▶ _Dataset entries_
-- ==== Sys2Proof/Tests/Slice0.lean ====
section
/-! SUPPORT. Tests on small cases, each expected value from `spec/95_test_vectors.md` (V<n>) or a
numbered rule, and for each statement with hypotheses a witness that meets them. -/

namespace Sys2Proof.Tests

open Sys2Proof.Machine

/-! ### Helpers -/

/-- A machine with these registers and no history. -/
def holding (e : Engine) : State := { State.reset with engine := e }

/-- The registers after `INIT k` and one `UPDATE`. -/
def fed (k : Nat) (data : List Byte) : Engine :=
  absorb (openSession (BitVec.ofNat 8 k) (Fin.ofNat 65 k)) data

/-- The registers after `INIT k`, one `UPDATE` and `FINAL`. -/
def closed (k : Nat) (data : List Byte) : Engine := finalize (fed k data)

/-- The bytes of "abc". -/
def abc : List Byte := [0x61, 0x62, 0x63]

/-- The registers after the step, when there is a next state. -/
def engineOf : Host.Outcome State Fault Refusal → Option Engine
  | .next s => some s.engine
  | .fault _ => none
  | .refused _ => none

/-- The response of the step, when there is one. -/
def responseOf : Host.Outcome State Fault Refusal → Option Response
  | .next s => s.responses.head?
  | .fault _ => none
  | .refused _ => none

/-! ### WellFormed: a payload longer than `MAX_PAYLOAD` is refused (R9, U15) -/

theorem test_long_update_is_ill_formed :
    Instr.wellFormed ⟨some 2, 1⟩ (.update abc) = false := by decide

theorem test_long_tag_is_ill_formed :
    Instr.wellFormed ⟨some 2, 1⟩ (.cteq abc) = false := by decide

theorem test_short_update_is_well_formed :
    Instr.wellFormed ⟨some 3, 1⟩ (.update abc) = true := by decide

/-! ### Decoding (V50), words written bit by bit from R75 -/

theorem test_decode_init : decode 0b0001000001000000#16 [] = .instr (.init 64) := by decide
theorem test_decode_update : decode 0b0010000000000000#16 abc = .instr (.update abc) := by decide
theorem test_decode_final : decode 0b0011000000000000#16 [] = .instr .final := by decide
theorem test_decode_cteq : decode 0b0100000000000000#16 [0x6b] = .instr (.cteq [0x6b]) := by decide
theorem test_decode_init_payload : decode 0x1040 [0x00] = .illegal .payloadNotEmpty := by decide
theorem test_decode_rsv_first : decode 0x1100 [] = .illegal .reservedBits := by decide
theorem test_decode_update_arg : decode 0x2001 [] = .illegal .argumentNotZero := by decide
theorem test_decode_zero_word : decode 0x0000 [] = .illegal .unassignedOp := by decide

theorem test_table_word : decodeTableWord 16 0x1040 = some (.init 64) := by decide

theorem test_fetch_word :
    ((engineOf (step (State.reset.withFetchWord 16 0x1040))).map fun e => e.outlen.val) =
      some 64 := by decide +kernel

/-! ### Operations -/

theorem test_rotr : rotr 0x0123456789ABCDEF 24 = 0xABCDEF0123456789 := by decide -- V10
theorem test_le64 : le64 0 1 2 3 4 5 6 7 = 0x0706050403020100 := by decide -- V11
theorem test_counter_carry : tAdd ⟨0xFFFFFFFFFFFFFFC0, 7⟩ 64 = ⟨0, 8⟩ := by decide -- V30
theorem test_counter_no_carry :
    tAdd ⟨0xFFFFFFFFFFFFFFC0, 7⟩ 63 = ⟨0xFFFFFFFFFFFFFFFF, 7⟩ := by decide -- V30

theorem test_mix_abc : -- V18
    gMix 0x6A09E667F2BDC948 0x510E527FADE682D1 0x6A09E667F3BCC908 0x510E527FADE682D2
      0x0000000000636261 0 =
    (0xF0C9AA0F86491DEA, 0xB7DEFC3D0277E11F, 0xEE5E0F39647A9FFF, 0x7772FC2886A76C5F) := by
  decide

theorem test_compress_zero : -- V19
    compressH (Vector.replicate 8 0) ⟨0, 0⟩ ⟨0, 0⟩ (Vector.replicate 128 0) =
    #v[0x4D3F506019115AC7, 0x2FA2733D57DC0AB8, 0xD1E1C1129F845613, 0x65061DC9C8E902AC,
       0x8A5C682F464AE8CE, 0x3D9EB972A409D768, 0x61D9C25D696AE005, 0xEE2E6936BDA0EBC9] := by
  decide +kernel

theorem test_cteq_last_bit : cteqAcc [0x01] [0x81] = 0x80 := by decide -- V40

/-! ### One step of each command -/

theorem test_init_h0 : -- V21
    ((engineOf (execInit 0x40 State.reset)).map fun e => e.h[0]) =
      some 0x6A09E667F2BDC948 := by decide +kernel

theorem test_init_65 : -- V51
    responseOf (execInit 0x41 State.reset) = some ⟨.errRange, [0x41, 0x01, 0x40]⟩ := by
  decide +kernel

theorem test_update_defers_full_block : -- V8
    ((engineOf (execUpdate (seqBytes 0 128) (holding (fed 64 [])))).map
      fun e => (e.buflen.val, e.t, e.h[0], e.buf[127])) =
      some (128, ⟨0, 0⟩, 0x6A09E667F2BDC948, 0x7F) := by decide +kernel

theorem test_update_compresses_at_129 : -- V9
    ((engineOf (execUpdate [0x80] (holding (fed 64 (seqBytes 0 128))))).map
      fun e => (e.buflen.val, e.t, e.h[0], e.buf[0], e.buf[1])) =
      some (1, ⟨128, 0⟩, 0xFFA0852A267EB85A, 0x80, 0x01) := by decide +kernel

theorem test_final_abc : -- V1, the document's own vector
    responseOf (execFinal (holding (fed 64 abc))) = some ⟨.ok, hexBytes 64
      0xba80a53f981c4d0d6a2797b69f12f6e94c212f14685ac4b74b12bb6fdbffa2d17d87c5392aab792dc252d5de4533cc9518d38aa8dbf1925ab92386edd4009923⟩ := by
  decide +kernel

theorem test_final_registers : -- V26
    ((engineOf (execFinal (holding (fed 64 abc)))).map
      fun e => (e.phase, e.buflen.val, e.outlen.val, e.t, e.f, e.buf[3])) =
      some (.done, 3, 64, ⟨3, 0⟩, ⟨0xFFFFFFFFFFFFFFFF, 0⟩, 0x00) := by decide +kernel

theorem test_cteq_equal : -- R162, example
    responseOf (execCteq [0x6b] (holding (closed 1 abc))) = some ⟨.ok, [0x01]⟩ := by
  decide +kernel

theorem test_cteq_longer : -- R162, example
    responseOf (execCteq [0x6b, 0x00] (holding (closed 1 abc))) = some ⟨.ok, [0x00]⟩ := by
  decide +kernel

theorem test_second_final : -- V52
    responseOf (execFinal (holding (closed 1 abc))) = some ⟨.errSeq, [0x02]⟩ := by decide +kernel

/-! ### Host procedures and the assembler -/

theorem test_hash_256 : -- V42
    hashMessage 256 [abc] State.reset = some (.outOfRange 256 1 64, State.reset) := by
  decide +kernel

theorem test_verify_wrong_tag : -- R162, R173
    (verify [abc] [0x6a] State.reset).map (fun r => r.1) = some false := by decide +kernel

theorem test_assemble_line : -- P1
    parseLine "UPDATE \"abc\"  ; 0x2000 -> OK".toList =
      some (some ⟨.command (.update abc), some ⟨.ok, []⟩⟩) := by decide +kernel

theorem test_assemble_rep : -- R85
    parseLine "CTEQ rep(ff, 2) -> ERR_SEQ 00".toList =
      some (some ⟨.command (.cteq [0xff, 0xff]), some ⟨.errSeq, [0x00]⟩⟩) := by decide +kernel

theorem test_traced_update_129 : -- V9: one compression, t = (128, 0), f = (0, 0)
    (tracedExec (.update [0x80]) (holding (fed 64 (seqBytes 0 128)))).2 =
      ⟨[⟨⟨128, 0⟩, ⟨0, 0⟩⟩], []⟩ := by decide +kernel

/-! ### Witnesses: what the statements assume can hold, clause by clause at the edges -/

/-- The host is about to send this move. -/
def facing (move : HostMove) (e : Engine) : State := ⟨e, [move], []⟩

theorem witness_StepRunsTheDecodedCommand :
    (facing (.command 0x3000 []) (fed 1 abc)).host = .command 0x3000 [] :: [] ∧
      decode 0x3000 [] = .instr .final ∧ decode 0x3001 [] = .illegal .argumentNotZero := by
  decide +kernel

theorem witness_WaitingChangesNothing : State.reset.host = [] := rfl

theorem witness_ResetEventClearsEveryRegister :
    (facing .reset (closed 1 abc)).host = .reset :: [] ∧
      (engineOf (runMove (.command 0x3000 []) State.reset)).map (fun e => e.phase) =
        some .idle ∧
      (holding (closed 1 abc)).engine.phase = .done ∧
      (engineOf (runMove (.command 0x1001 []) (holding (closed 1 abc)))).map (fun e => e.phase) =
        some .active := by decide +kernel

theorem witness_ResetDuringACommandLosesItsResponse :
    (facing (.commandCutByReset 0x3000 []) (fed 1 abc)).host =
      .commandCutByReset 0x3000 [] :: [] := rfl

theorem witness_AfterResetOnlyInitIsAccepted :
    State.reset.engine = Engine.reset ∧
      responseOf (exec (.init 1) State.reset) = some ⟨.ok, []⟩ ∧
      responseOf (exec (.init 64) State.reset) = some ⟨.ok, []⟩ ∧
      responseOf (exec (.init 0) State.reset) = some ⟨.errRange, [0, 0x01, 0x40]⟩ ∧
      responseOf (exec (.init 65) State.reset) = some ⟨.errRange, [65, 0x01, 0x40]⟩ := by
  decide +kernel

▶ _TASK STATEMENT_
Scan the records above and show every line in which the word "engineOf" occurs.

▶ _EXPECTED OUTPUT_
def engineOf : Host.Outcome State Fault Refusal → Option Engine
    ((engineOf (step (State.reset.withFetchWord 16 0x1040))).map fun e => e.outlen.val) =
    ((engineOf (execInit 0x40 State.reset)).map fun e => e.h[0]) =
    ((engineOf (execUpdate (seqBytes 0 128) (holding (fed 64 [])))).map
    ((engineOf (execUpdate [0x80] (holding (fed 64 (seqBytes 0 128))))).map
    ((engineOf (execFinal (holding (fed 64 abc)))).map
      (engineOf (runMove (.command 0x3000 []) State.reset)).map (fun e => e.phase) =
      (engineOf (runMove (.command 0x1001 []) (holding (closed 1 abc)))).map (fun e => e.phase) =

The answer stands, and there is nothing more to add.